Aim of the exercise:
Within the listing below, how many lines contain the word "cycles"? Answer with the number only.

Source records:
-- ==== Sys2Proof/Machine/Ops.lean ====
section
/-! DEFINITION. The shared operations: objects and counters, open values, the roles of the pair, events, the Trail Log, the
fault collector's latch and its reactions, and the way a response leaves. -/

namespace Sys2Proof.Machine

/-! ### Objects -/

/-- The value of element `i` of a fixed-length object (R404, R408). -/
def Dev.reg (d : Dev) (n : Nat) (i : Nat := 0) : Nat := smGet d.regs (objKey n i) (keyDefault (objKey n i))

/-- Store a value in element `i` of a fixed-length object. -/
def Dev.setReg (d : Dev) (n i v : Nat) : Dev :=
  { d with regs := smSet d.regs (objKey n i) v (keyDefault (objKey n i)) }

/-- The value of a signed object of `w` bits. -/
def Dev.sreg (d : Dev) (w n : Nat) (i : Nat := 0) : Int := toInt w (d.reg n i)

/-- Store a signed value, saturated to `w` bits. -/
def Dev.setSreg (d : Dev) (w n i : Nat) (v : Int) : Dev :=
  d.setReg n i (ofInt w (clampInt (-(2 ^ (w - 1) : Int)) (2 ^ (w - 1) - 1 : Int) v))

/-- A BOOL object reads TRUE. -/
def Dev.flag (d : Dev) (n : Nat) (i : Nat := 0) : Bool := d.reg n i != 0

/-- The bytes of a TEXT or TABLE element; empty where nothing is held. -/
def Dev.blob (d : Dev) (n : Nat) (i : Nat := 0) : Bytes := smGet d.blobs (objKey n i) []

/-- Store the bytes of a TEXT or TABLE element. -/
def Dev.setBlob (d : Dev) (n i : Nat) (v : Bytes) : Dev := { d with blobs := smSet d.blobs (objKey n i) v [] }

/-- Media Time now, in 2^-16 ns. -/
def Dev.now (d : Dev) : Nat := d.time.mt

/-- Elapsed time since reset, ns. -/
def Dev.clock (d : Dev) : Nat := d.time.clock

/-- An open value below `n` (0 where `n` is 0), and the state with the next one due. -/
def Dev.draw (d : Dev) (n : Nat) : Nat × Dev := (Config.freeNat d.freeN % n, { d with freeN := d.freeN + 1 })

/-! ### The roles of the pair -/

/-- The lease timer runs: DP_HELD (R348). -/
def Dev.holds (d : Dev) : Bool :=
  match d.tw.leaseEnd with
  | some e => decide (d.clock < e)
  | none => false

/-- The device acts: its lease timer runs, or it runs in SOLO (R341, R349). -/
def Dev.acts (d : Dev) : Bool := d.holds || (d.tw.solo && decide (d.life.phase = .running))

/-- TWIN_STATE values (Table 10.10). -/
def twDetached : Nat := 0
def twAlone : Nat := 1
def twActive : Nat := 2
def twJoining : Nat := 3
def twHot : Nat := 4
def twSuspect : Nat := 5
def twSolo : Nat := 6
def twReferee : Nat := 7

def Dev.twinState (d : Dev) : Nat := d.reg Obj.TWIN_STATE

/-- The peer's latest ROLL_CALL on TW_0 came within 4 µs (R353, R354). -/
def Dev.peerFresh (d : Dev) : Bool :=
  match d.tw.roll with
  | some (t, _) => decide (d.clock ≤ t + 4000)
  | none => false

/-- The TWIN_STATE, HOLDS and FAULT of the peer's latest ROLL_CALL (Table 10.3). -/
def Dev.peerTwin (d : Dev) : Nat := match d.tw.roll with | some (_, b) => fld b.toNat 247 240 | none => 0
def Dev.peerHolds (d : Dev) : Bool := match d.tw.roll with | some (_, b) => bitOf b.toNat 238 | none => false
def Dev.peerFault (d : Dev) : Bool := match d.tw.roll with | some (_, b) => bitOf b.toNat 239 | none => false

/-- Lane states (Table 3.10). -/
def lnOff : Nat := 0
def lnDetect : Nat := 1
def lnTrain : Nat := 2
def lnLock : Nat := 3
def lnExchange : Nat := 4
def lnActive : Nat := 5
def lnTest : Nat := 6
def lnFail : Nat := 7

def Dev.laneState (d : Dev) (l : Nat) : Nat := d.reg Obj.LANE_STATE l

/-- The device has a hot peer (R354). -/
def Dev.hotPeer (d : Dev) : Bool :=
  !d.tw.solo && d.twinState != twReferee && d.reg Obj.TWIN_MODE == 0 && d.laneState 272 == lnActive && d.peerFresh &&
  (d.peerTwin == twActive || d.peerTwin == twHot || d.peerTwin == twJoining)
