-- ==== Sys2Proof/Machine/Refs.lean ====
section
/-! DEFINITION. Reference inputs, the selector, the Thermos, the edge root, time of day and the steps of Media Time
("Media time, references and clocks", R34 to R64), the lane reference (R73), and the synthesiser outputs (R67 to R72). -/

namespace Sys2Proof.Machine

/-! ### Names -/

/-- REF_STATUS values (Table 2.12). -/
def rfAbsent : Nat := 0
def rfDisqualified : Nat := 1
def rfRestoring : Nat := 2
def rfQualified : Nat := 3
def rfDisabled : Nat := 4

/-- SEL_MODE values (Table 2.4). -/
def smFreeRun : Nat := 0
def smHoldover : Nat := 1
def smSwitching : Nat := 2
def smLocked : Nat := 3

/-- THERMOS_STATE values. -/
def thEmpty : Nat := 0
def thFilling : Nat := 1
def thReady : Nat := 2
def thInUse : Nat := 3

def Dev.refState (d : Dev) (i : Nat) : Nat := d.reg Obj.REF_STATUS i
def Dev.refRank (d : Dev) (i : Nat) : Nat := d.reg Obj.REF_RANK i
def Dev.selMode (d : Dev) : Nat := d.reg Obj.SEL_MODE
def Dev.modRef (d : Dev) (f : RefX → RefX) : Dev := { d with ref := f d.ref }

/-- The offset of input `i` from the centre of its bands, in ppt: FREF bands centre on −FREF_SPREAD / 2 (R36). -/
def Dev.refDev (d : Dev) (i : Nat) : Int :=
  d.sreg 32 Obj.REF_OFFSET i + (if i < 2 then (500000 * d.reg Obj.FREF_SPREAD : Nat) else 0 : Int)

/-- An offset from a band's centre, in ppt, is inside ± `ppb`. -/
def inBand (dev : Int) (ppb : Nat) : Bool := decide (dev.natAbs ≤ 1000 * ppb)

/-! ### Service -/

/-- The device is in service for R62: DEV_STATE is STARTING, STANDBY or ACTIVE. -/
def Dev.timeInService (d : Dev) : Bool := decide (d.life.phase = .starting) || decide (d.life.phase = .running)

/-! ### What Table 2.1 gives each input -/

/-- The longest silence of an input before its activity is lost, in ps times 27: 4 periods of 156.25 MHz or 27 MHz, or 1.5 s of 1PPS
(R34). -/
def lossGap (i : Nat) : Nat := if i < 2 then 27 * 25600 else if i < 4 then 4000000 else 27 * 1500000000000

/-- The loop bandwidth of an input, in tenths of a hertz (Table 2.1). -/
def loopBandwidth (i : Nat) : Nat := if i < 2 then 500 else if i < 4 then 100 else 1

/-- A full measurement gate: ten updates of 100 ms for FREF and SYNC, 17 edges for TIME_IN. -/
def gateFull (i : Nat) : Nat := if i = 4 then 17 else 10

/-- The frame period of a SYNC_FRAME_RATE value (Table 2.12). -/
def syncPeriod (rate : Nat) : Period :=
  match rate with
  | 0 => ⟨1001, 24000⟩
  | 1 => ⟨1, 24⟩
  | 2 => ⟨1, 25⟩
  | 3 => ⟨1001, 30000⟩
  | 4 => ⟨1, 30⟩
  | 5 => ⟨1, 50⟩
  | 6 => ⟨1001, 60000⟩
  | _ => ⟨1, 60⟩

/-- The 27 MHz cycles of a frame period: a whole number at every rate. -/
def Period.cycles (p : Period) : Nat := 27000000 * p.num / p.den

/-- The frame period of SYNC input `i`, 2 or 3 (R37). -/
def Dev.syncRate (d : Dev) (i : Nat) : Period := syncPeriod (d.reg Obj.SYNC_FRAME_RATE (i - 2))

/-- LOSC_TRIM in ppt, which corrects LOCAL_OSC wherever it is the standard (R52). -/
def Dev.loscTrim (d : Dev) : Int := d.sreg 32 Obj.LOSC_TRIM

/-- The synthesiser's frequency in ppt from LOCAL_OSC, as the selector's mode steers it (Table 2.4, R52). -/
def Dev.synthFreq (d : Dev) : Int :=
  if d.selMode == smFreeRun then d.loscTrim
  else if d.selMode == smHoldover then d.sreg 32 Obj.THERMOS_FREQ + d.loscTrim
  else if d.selMode == smSwitching then d.ref.heldFreq
  else d.sreg 32 Obj.REF_OFFSET (d.reg Obj.SEL_CURRENT) + d.loscTrim

/-! ### The lane reference and the edge root -/

/-- The lane reference: LANE_REF_PREFER while QUALIFIED, otherwise the other FREF input; 255 none (R73). -/
def Dev.laneRefNow (d : Dev) : Nat :=
  let p := d.reg Obj.LANE_REF_PREFER
  if d.refState p == rfQualified then p else if d.refState (1 - p) == rfQualified then 1 - p else 255

/-- Follow a change of lane reference: the window of R91 opens; with none, the lanes leave ACTIVE (R92), and an edge root on
the fallback has lost its source (R54, R55). -/
def Dev.laneRefUpdate (d : Dev) : Dev :=
  let n := d.laneRefNow
  if n = d.reg Obj.LANE_REF then d
  else
    let d := d.setReg Obj.LANE_REF 0 n
    if n = 255 then
      let d := d.dropLanes
      if d.ref.edgeRoot = .laneRef then d.ask (.reset 2) else d
    else d.modRef (fun r => { r with refStepEnd := d.clock + 5000 })

/-! ### The selector -/

/-- Input `i` is a candidate (R42, R36). -/
def Dev.refCand (d : Dev) (i : Nat) : Bool :=
  d.refState i == rfQualified && decide (1 ≤ d.refRank i) && !(decide (i < 2) && d.reg Obj.FREF_SPREAD != 0)

def Dev.refCands (d : Dev) : List Nat := (List.range 5).filter d.refCand

/-- The Thermos begins to record: it leaves EMPTY (R51). -/
def Dev.thermosStart (d : Dev) : Dev :=
  if d.reg Obj.THERMOS_STATE == thEmpty && !d.ref.loscLost then d.setReg Obj.THERMOS_STATE 0 thFilling else d

/-- Enter a selector mode on input `cur` (255 none), with what leaving and entering do to the Thermos (R50, R51), to the frequency
held in a switch window (R46), and to a correction of Media Time that the input left was making (R62, R64). -/
def Dev.enterMode (d : Dev) (m cur : Nat) : Dev :=
  let old := d.selMode
  let lost := old == smLocked && m != smLocked && !(d.refState (d.reg Obj.SEL_CURRENT) == rfQualified)
  let d := if lost then d.modRef (fun r => { r with recent := [], spoiledAt := some d.clock }) else d
  let d := if m == smSwitching
    then d.modRef (fun r => { r with heldFreq := d.synthFreq, windowEnd := d.clock + 1000000, loop := 0 }) else d
  let d := if old == smLocked && m != smLocked then { d with time := { d.time with slewLeft := 0 } } else d
  let d := if old == smHoldover && m != smHoldover && d.reg Obj.THERMOS_STATE == thInUse
    then d.setReg Obj.THERMOS_STATE 0 thReady else d
  let d := (d.setReg Obj.SEL_MODE 0 m).setReg Obj.SEL_CURRENT 0 cur
  let d := if m == smHoldover && old != smHoldover
    then (d.setReg Obj.THERMOS_STATE 0 thInUse).modRef (fun r => { r with holdSince := d.clock }) else d
  if m == smLocked then d.thermosStart.modRef (fun r => { r with loop := loopBandwidth cur }) else d

/-- HOLDOVER where the Thermos is READY, FREE_RUN otherwise (R48). A HOLDOVER in force goes on while its Thermos holds. -/
def Dev.selFallback (d : Dev) : Dev :=
  if d.reg Obj.THERMOS_STATE == thReady then d.enterMode smHoldover 255
  else if d.selMode == smHoldover && d.reg Obj.THERMOS_STATE == thInUse then d
  else d.enterMode smFreeRun 255

/-- The selector's choice. -/
inductive SelPick where
  | none
  | keep
  | input (i : Nat)
deriving DecidableEq, Repr

/-- The candidates of the best rank. -/
def Dev.bestGroup (d : Dev) (cands : List Nat) : List Nat :=
  cands.filter (fun c => cands.all (fun x => decide (d.refRank c ≤ d.refRank x)))

/-- R45 on the best-ranked candidates, of which `pick` would be taken: on disagreement LOCAL_OSC decides. Answers the group that kept
the current input, none where it did not. DESIGN CHOICE (log 11): of three or more candidates of equal rank, the two farthest apart are
compared, and all that lie inside their accept bands are the ones inside. -/
def Dev.selDisagree (d : Dev) (cands : List Nat) (pick cur : Nat) : SelPick × List Nat :=
  let grp := cands.filter (fun c => d.refRank c == d.refRank pick)
  let offs := grp.map (fun c => d.sreg 32 Obj.REF_OFFSET c)
  let hi := offs.foldl max (d.sreg 32 Obj.REF_OFFSET pick)
  let lo := offs.foldl min (d.sreg 32 Obj.REF_OFFSET pick)
  if grp.length < 2 || decide (hi - lo ≤ (1000 * d.reg Obj.DISAGREE_PPB : Nat)) then (.input pick, [])
  else
    let ok := grp.filter (fun c => inBand (d.refDev c) (d.reg Obj.REF_ACCEPT c))
    match ok with
    | [] => (.keep, grp)
    | c :: r =>
      let m := r.foldl (fun m x => min m (d.sreg 32 Obj.REF_OFFSET x).natAbs) (d.sreg 32 Obj.REF_OFFSET c).natAbs
      let tied := ok.filter (fun x => (d.sreg 32 Obj.REF_OFFSET x).natAbs == m)
      if cur ∈ tied then (.input cur, []) else (.input (tied.headD pick), [])

/-- The input that the selector wants (R42 to R45, R48, R49), and the group whose disagreement keeps the current one. `changed` is
that a candidate's state changed: R45 is evaluated then alone, and what it kept stands until then while the same candidates share the
best rank. DESIGN CHOICE (log 11): with SEL_REVERTIVE FALSE too, a disagreement with a candidate of equal rank may take the selector
from a current input that is still a candidate. -/
def Dev.selWant (d : Dev) (changed : Bool) : SelPick × List Nat :=
  let cands := d.refCands
  let force := d.reg Obj.SEL_FORCE
  if force = 255 then (.none, [])
  else if force ≤ 4 then (if force ∈ cands then .input force else .none, [])
  else
    let best := d.bestGroup cands
    match best with
    | [] => (.none, [])
    | first :: _ =>
      let cur := if d.selMode == smLocked then d.reg Obj.SEL_CURRENT else 255
      let pick := if cur ∈ cands && (!d.flag Obj.SEL_REVERTIVE || best.contains cur) then cur else first
      if changed && best.contains pick then d.selDisagree cands pick cur
      else if d.ref.kept = best then (.keep, best)
      else (.input pick, [])

/-- Choose and act (R42 to R49). -/
def Dev.selAct (d : Dev) (changed : Bool) : Dev :=
  let (want, kept) := d.selWant changed
  let d := if changed && want = .keep then d.event 0x3801 (refOf Obj.SEL_CURRENT 0) else d
  let d := d.modRef (fun r => { r with kept })
  let stay := d.selMode == smLocked && d.refCand (d.reg Obj.SEL_CURRENT)
  let free := d.selMode == smHoldover || d.selMode == smFreeRun
  match want with
  | .keep => if stay || free then d else d.selFallback
  | .none => if d.reg Obj.SEL_FORCE = 255 || !free then d.selFallback else d
  | .input i =>
    if d.selMode == smLocked && d.reg Obj.SEL_CURRENT == i then d
    else (d.enterMode smSwitching i).modRef (fun r => { r with evalDue := false, changedDue := false })

/-- Evaluate the selection: during SWITCHING it is only recorded (R47). -/
def Dev.evalSelector (d : Dev) (changed : Bool) : Dev :=
  if d.selMode == smSwitching then
    d.modRef (fun r => { r with evalDue := true, changedDue := r.changedDue || changed })
  else d.selAct changed

/-- The switch window of 1 ms ends (R46, R47): LOCKED on the target, or a new choice. `phase` is the phase of the new input against
the synthesiser output, in 2^-16 ns. -/
def Dev.switchEnd (d : Dev) (phase : Int) : Dev :=
  if d.selMode != smSwitching then d
  else
    let d := d.passTo d.ref.windowEnd
    let due := d.ref.evalDue
    let chg := d.ref.changedDue
    let d := d.modRef (fun r => { r with evalDue := false, changedDue := false })
    if d.refState (d.reg Obj.SEL_CURRENT) == rfQualified then
      let d := (d.modRef (fun r => { r with buildOut := phase })).enterMode smLocked (d.reg Obj.SEL_CURRENT)
      if due then d.selAct chg else d
    else d.selAct true

/-! ### Qualification -/

/-- Input `i` takes a qualification state (Table 2.3), with its consequences. -/
def Dev.setRef (d : Dev) (i new : Nat) : Dev :=
  let old := d.refState i
  if old = new then d
  else
    let d := d.setReg Obj.REF_STATUS i new
    let d := if old == rfRestoring then d.modRef (fun r => { r with wtrEnd := smSet r.wtrEnd i 0 0 }) else d
    let d := if i = 4 && new == rfQualified then d.modRef (fun r => { r with compareDue := true }) else d
    let d := if i < 2 then d.laneRefUpdate else d
    d.evalSelector (old == rfQualified || d.refCand i)

/-- Loss of activity under R34: any state but DISABLED goes ABSENT. -/
def Dev.refLoss (d : Dev) (i : Nat) : Dev :=
  let d := d.modRef (fun r => { r with
    active := setBit r.active i false, gateRun := smSet r.gateRun i 0 0, gateFresh := smSet r.gateFresh i 0 0,
    pulseGap := smSet r.pulseGap i 0 0, ppsAt := if i = 4 then none else r.ppsAt, todNext := if i = 4 then none else r.todNext })
  if d.refState i == rfDisabled then d else d.setRef i rfAbsent

/-- REF_ACTIVITY_LOSS: no edge for `gap` ps; a shorter silence than Table 2.1 names is no loss. -/
def Dev.edgeSilent (d : Dev) (i gap : Nat) : Dev := if lossGap i ≤ 27 * gap then d.refLoss i else d

/-- TIME_IN loses its activity as time passes: no 1PPS edge for 1.5 s, or no valid message for 2 s (Table 2.1). -/
def Dev.timeInWatch (d : Dev) : Dev :=
  let late := match d.ref.ppsAt with | some t => decide (t + 1500000000 ≤ d.clock) | none => false
  if bitOf d.ref.active 4 && (late || decide (d.ref.todFrom + 2000000000 ≤ d.clock)) then d.refLoss 4 else d

/-- A pulse of a SYNC input: at the spacing of its rate it is good; any other counts as missing, and its cycles go on to the next
(R37). Answers the cycles since the last good pulse. -/
def pulseStep (period gap cycles : Nat) : Nat := if cycles = period then 0 else gap + cycles
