/-- Word `i` of a link held by a list of parts of frames of `w` words: none missing, `some none` a hole. -/
def segWord (w : Nat) (segs : List Seg) (link i : Nat) : Option (Option Nat) :=
  match segs.find? (fun s => s.link == link && decide ((i + w - s.idx % w) % w < 204)) with
  | some s => some (if s.hole then none else s.words[(i + w - s.idx % w) % w]?)
  | none => none

/-! ### Keys and blending (R248, R249) -/

/-- clamp(round((Y − 64) × 65535 / 876), 0, 65535), halves up. -/
def linearKey (y : Nat) : Nat :=
  (clampInt 0 65535 ((2 * ((y : Int) - 64) * 65535 + 876) / 1752)).toNat

/-- clamp(trunc((Y − CLIP) × GAIN × 65535 / (876 × 256)), 0, 65535). -/
def lumaKey (y clip gain : Nat) : Nat :=
  (clampInt 0 65535 ((((y : Int) - clip) * gain * 65535).tdiv (876 * 256))).toNat

/-- Steps 4 and 5 of R248. -/
def keyFinish (a : Nat) (invert : Bool) (opacity : Nat) : Nat :=
  (if invert then 65535 - a else a) * (opacity + 1) / 65536

/-- mul(a, v) of R249: truncation toward zero. -/
def keyMul (a : Nat) (v : Int) : Int := (v * (a + 1)).tdiv 65536

/-- The internal value of a code. -/
def codeVal (luma : Bool) (w : Nat) : Int := ((w : Int) - (if luma then 64 else 512)) * 64

/-- One layer laid over the accumulator. -/
def blendStep (acc : Int) (a : Nat) (v : Int) (shaped : Bool) : Int :=
  (if shaped then v else keyMul a v) + keyMul (65535 - a) acc

/-- The output code of an accumulator. -/
def blendCode (luma : Bool) (acc : Int) : Nat :=
  (clampInt 4 1019 ((acc + 32) / 64 + (if luma then 64 else 512))).toNat

/-- Fields of a layer record (Table 7.1). -/
def lyMode (r : Nat) : Nat := fld r 63 61
def lyKeyLayer (r : Nat) : Nat := fld r 60 58
def lyShaped (r : Nat) : Bool := bitOf r 57
def lyInvert (r : Nat) : Bool := bitOf r 56
def lyOpacity (r : Nat) : Nat := fld r 55 40
def lyClip (r : Nat) : Nat := fld r 39 30
def lyGain (r : Nat) : Nat := fld r 29 14

/-- The default record of Table 7.1: OPACITY 65535, CLIP 64, GAIN 256. -/
def lyDefault : Nat := 65535 * 2 ^ 40 + 64 * 2 ^ 30 + 256 * 2 ^ 14

/-- The record of layer `l` in force at engine `n`. -/
def EngineX.layer (x : EngineX) (l : Nat) : Nat := smGet x.live l lyDefault

/-- order[k] (R250). -/
def EngineX.orderAt (x : EngineX) (fixed : Bool) (k : Nat) : Nat :=
  if fixed then k else fld x.liveOrder (3 * k + 2) (3 * k)

/-! ### The word a source gives (R163, R188 to R192, R203, R254) -/

/-- How a consumer reads a source: its format `c` with its timing `f`, the geometry `g` of its words under code `gc`, whether it
is ganged and which link it is, and its group node. A ganged stream has on each link the words of a picture of half the lines and
half the samples (R28, R132). -/
structure Look where
  c : Nat
  f : Fmt
  gc : Nat
  g : Fmt
  ganged : Bool
  link : Nat
  node : Nat
  /-- The still that a still player plays for this consumer in its frame (R258). -/
  still : Option Nat := none
deriving DecidableEq, Repr

/-- The look of a consumer of format `c` in node `node`. -/
def lookOf (c : Nat) (ganged : Bool) (link node : Nat) : Option Look :=
  match fmtOf c, fmtOf (linkCode c ganged) with
  | some f, some g => some { c, f, gc := linkCode c ganged, g, ganged, link, node }
  | _, _ => none

/-- Row and word within the row of the whole picture of word `i` of a look. A link of a ganged stream has every second row, and
every second pair of pixels in it. -/
def Look.pictureOf (k : Look) (i : Nat) : Option (Nat × Nat) :=
  match k.g.pixelOf i with
  | none => none
  | some (r, x) =>
    if k.ganged then some (2 * r + k.link / 2, 4 * (2 * (x / 4) + k.link % 2) + x % 4) else some (r, x)

/-- The word period. -/
def Look.tw (k : Look) : Int := k.f.linkTw k.ganged

/-- A word of black. -/
def Look.black (k : Look) (i : Nat) : Nat := blackWord k.g k.gc i k.ganged k.c k.link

Answer to the problem:
5